The core application components include:

  • WebSocket server
  • Agent under evaluation
  • Judge (client agent)

Both agents (participants) engage in conversations based on a preconfigured agenda.

Participants exchange packets through the WebSocket server. Packets support:

  • Streaming and synchronous audio/text generation
  • Logging and technical features

This architecture enables concurrent execution of multiple parallel dialogues.

Running an Evaluation: Walkthrough

When launching the framework, the primary source of configuration is the config.yaml file, which defines all parameters related to the evaluation.

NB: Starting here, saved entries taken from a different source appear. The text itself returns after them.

-- ==== Sys2Proof/Machine/Operands.lean ====
section
/-! DEFINITION. The operand forms of the instruction set: the operand word, prefixes and their legality, sources, displacements
(R192 to R197). -/

namespace Sys2Proof.Machine

open Sys2Proof

/-- CORE.ID (R190). -/
def coreNum : CoreId → Nat
  | .host n => n.val
  | .loop c => 16 + c.val
  | .spare n => 48 + n.val

/-! ### The operand word (R193) -/

def fieldD (o : BitVec 16) : Nat := (o.extractLsb 4 0).toNat
def fieldA (o : BitVec 16) : Nat := (o.extractLsb 9 5).toNat
def fieldB (o : BitVec 16) : Nat := (o.extractLsb 14 10).toNat
def optionX (o : BitVec 16) : Bool := o.getLsbD 15

/-- A field that names a capability register has bit 4 zero. -/
def capField (n : Nat) : Bool := decide (n < 16)

/-- A register that may hold a pair: even and not g0. -/
def pairField (n : Nat) : Bool := n % 2 == 0 && n != 0

/-! ### Prefixes (R192, R194, R197) -/

/-- The class of a prefix. -/
def prefixClass : Prefix → Nat
  | .cap _ => 0
  | .width8 => 1
  | .width16 => 1
  | .width64 => 1
  | .acquire => 2
  | .release => 2
  | .acqRel => 2
  | .repeat_ => 3

/-- The prefixes that an instruction's row allows. -/
structure Allows where
  cap : Bool := false
  narrow : Bool := false
  wide : Bool := false
  acquire : Bool := false
  release : Bool := false
  both : Bool := false
  rep : Bool := false

/-- A row allows the prefix. -/
def Allows.has (w : Allows) : Prefix → Bool
  | .cap _ => w.cap
  | .width8 => w.narrow
  | .width16 => w.narrow
  | .width64 => w.wide
  | .acquire => w.acquire
  | .release => w.release
  | .acqRel => w.both
  | .repeat_ => w.rep

/-- No two prefixes of one class. -/
def onePerClass : List Prefix → Bool
  | [] => true
  | p :: ps => !ps.any (fun q => prefixClass q == prefixClass p) && onePerClass ps

/-- The prefixes are ones that the row allows, at most one of each class. -/
def prefixesOk (w : Allows) (ps : List Prefix) : Bool := onePerClass ps && ps.all w.has

/-- The rows of R209 and R197. -/
def allowNone : Allows := {}
def allowCap : Allows := { cap := true }
def allowLoad : Allows := { cap := true, narrow := true, wide := true, acquire := true }
def allowLoadSigned : Allows := { cap := true, narrow := true, acquire := true }
def allowStore : Allows := { cap := true, narrow := true, wide := true, release := true }
def allowStoreImm : Allows := { cap := true, narrow := true, release := true }
def allowAtomic : Allows := { cap := true, narrow := true, acquire := true, release := true, both := true }
def allowBlock : Allows := { narrow := true, wide := true, rep := true }
def allowCapLoad : Allows := { cap := true, acquire := true }
def allowCapStore : Allows := { cap := true, release := true }

/-- The capability register that authorises the access: that of the prefix, else c0. -/
def authReg (ps : List Prefix) : Nat :=
  (ps.findSome? (fun p => match p with
    | .cap k => some k.val
    | _ => none)).getD 0

/-- The element size in bytes: that of the width prefix, else 4. -/
def elemSize (ps : List Prefix) : Nat :=
  (ps.findSome? (fun p => match p with
    | .width8 => some 1
    | .width16 => some 2
    | .width64 => some 8
    | _ => none)).getD 4

/-- The instruction carries an order prefix. -/
def hasOrder (ps : List Prefix) : Bool := ps.any (fun p => prefixClass p == 2)

/-- The instruction carries the repeat prefix. -/
def hasRepeat (ps : List Prefix) : Bool := ps.any (fun p => prefixClass p == 3)

/-! ### Sources and displacements -/

/-- The bytes after the opcode of an ALU or compare form: R, I8, I32. -/
def srcBytes : Src → Nat
  | .reg => 2
  | .imm8 _ => 3
  | .imm32 _ => 6

/-- The form has its second source in register B. -/
def srcReg : Src → Bool
  | .reg => true
  | _ => false

/-- The displacement, sign-extended to 32 bits. -/
def dispVal : Disp → Nat
  | .d16 v => (v.signExtend 32).toNat
  | .d32 v => v.toNat

/-- The bytes of a displacement. -/
def dispBytes : Disp → Nat
  | .d16 _ => 2
  | .d32 _ => 4

/-- An address or a target, modulo 2^32. -/
def wrap32 (n : Nat) : Nat := n % 2 ^ 32

end Sys2Proof.Machine
end

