/-- The buffer of a frame that controller `k` receives from itself: the identifier as received, ESI by the controller's own state, of a CAN FD
frame; RTR frames carry no data (R425). -/
def canLooped (k v : Nat) (s : State) : Nat :=
  let w0 := canId v (v.testBit 29) + v / 2 ^ 29 % 8 * 2 ^ 29
  let esi := v.testBit 31 && fget CAN_STAT_STATE k s == 1
  w0 + 2 ^ 32 * (v / 2 ^ 32 % 2 ^ 5 + esi.toNat * 2 ^ 5) + v / 2 ^ 64 * 2 ^ 64

/-- Controller `k` takes up its next transmit descriptor: one that sends nothing is done at once; a frame that wins the bus is sent, and in
loopback received (R425). -/
def canTry (k : Nat) : Nat → State → State
  | 0, s => s
  | fuel + 1, s =>
    let q := 32 + 2 * k
    if qReady q s = 0 then s
    else match fetchDesc q s with
    | (none, s) => s
    | (some (w0, w1, w2, w3), s) =>
      let len := w1 % 2 ^ 16
      let ev := w1.testBit 16
      let bad (s : State) : State := canTry k fuel (pushHand q ⟨[doneWord 3 0, 0, 0, 0], ev, 0⟩ s)
      if len = 0 then canTry k fuel (pushHand q ⟨[doneWord 0 0, 0, 0, 0], ev, 0⟩ s)
      else if len < 8 ∨ 72 < len then bad s
      else if w1.testBit 17 && !launched w2 w3 s then s
      else match bufRead q w0 len s with
      | (none, s) => s
      | (some v, s) =>
        let fdf := v.testBit 31
        if len ≠ 8 + dlcLen fdf (v / 2 ^ 32 % 16) ∨ (v.testBit 30 ∧ fdf) ∨ (fdf ∧ fbit CAN_CTRL_FD_EN k s = false) then bad s
        else
          let s := pushHand q ⟨[doneWord 0 len, posLo s.pos, s.pos.frame, 0], ev, 0⟩ (setCan k { can k s with sent := some (len, v) } s)
          if fget CAN_CTRL_MODE k s = 3 then canReceive k (if v.testBit 30 then 8 else len) (canLooped k v s) s else s

/-- CAN_FRAME_TRANSMIT (R425): the next frame starts on an idle bus in this dot; one that loses arbitration is tried again later. -/
def execCanFrameTransmit (k : Fin 4) (won : Bool) (s : State) : Host.Outcome State Fault Refusal :=
  .next (if canSends k s && won then canTry k 4097 s else s)

/-! ### Inbound PCI Express requests (R420) -/

/-- The inbound window that offset `o` hits. -/
def pcieWindow (o : Nat) (s : State) : Option Nat :=
  (List.range 8).find? (fun k => fget PIW_SIZE_SIZE k s != 0 && within o (4096 * fget PIW_OFFSET_OFFSET k s) (4096 * fget PIW_SIZE_SIZE k s))

/-- The endpoint's answer to a read. -/
def pcieAnswer (a : PcieAnswer) (s : State) : State := setPcie { s.net.pcie with answer := some a } s

/-- A request is refused: counted, event 0x152, and a read answered. -/
def pcieRefuse (write : Bool) (window : Nat) (a : PcieAnswer) (s : State) : State :=
  let s := if write then s else pcieAnswer a s
  arrive 0x152 (write.toNat * 2 ^ 31 + window) { fcount PCIE_REFUSED_COUNT 0 1 s with frameRep := nput 0x1F3 s.frameRep }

Upon startup, the WebSocket server is initialized first. It includes a routing component responsible for directing packets between session participants, ensuring that the session is fully established and both participants — the agent and the judge — are connected.

The server also handles packet logging. As a result, it produces:

  • A text transcript containing a complete list of all exchanged packets (excluding audio),
  • A full audio recording of the conversation in .wav format.

These files are saved in real time during the conversation and stored in the history directory.

Each participant instance is initialized with configuration data from the selected environment:

For the Judge:

  • Agenda – a textual description of the task goal, which may include identifiers and specific instructions for the conversation.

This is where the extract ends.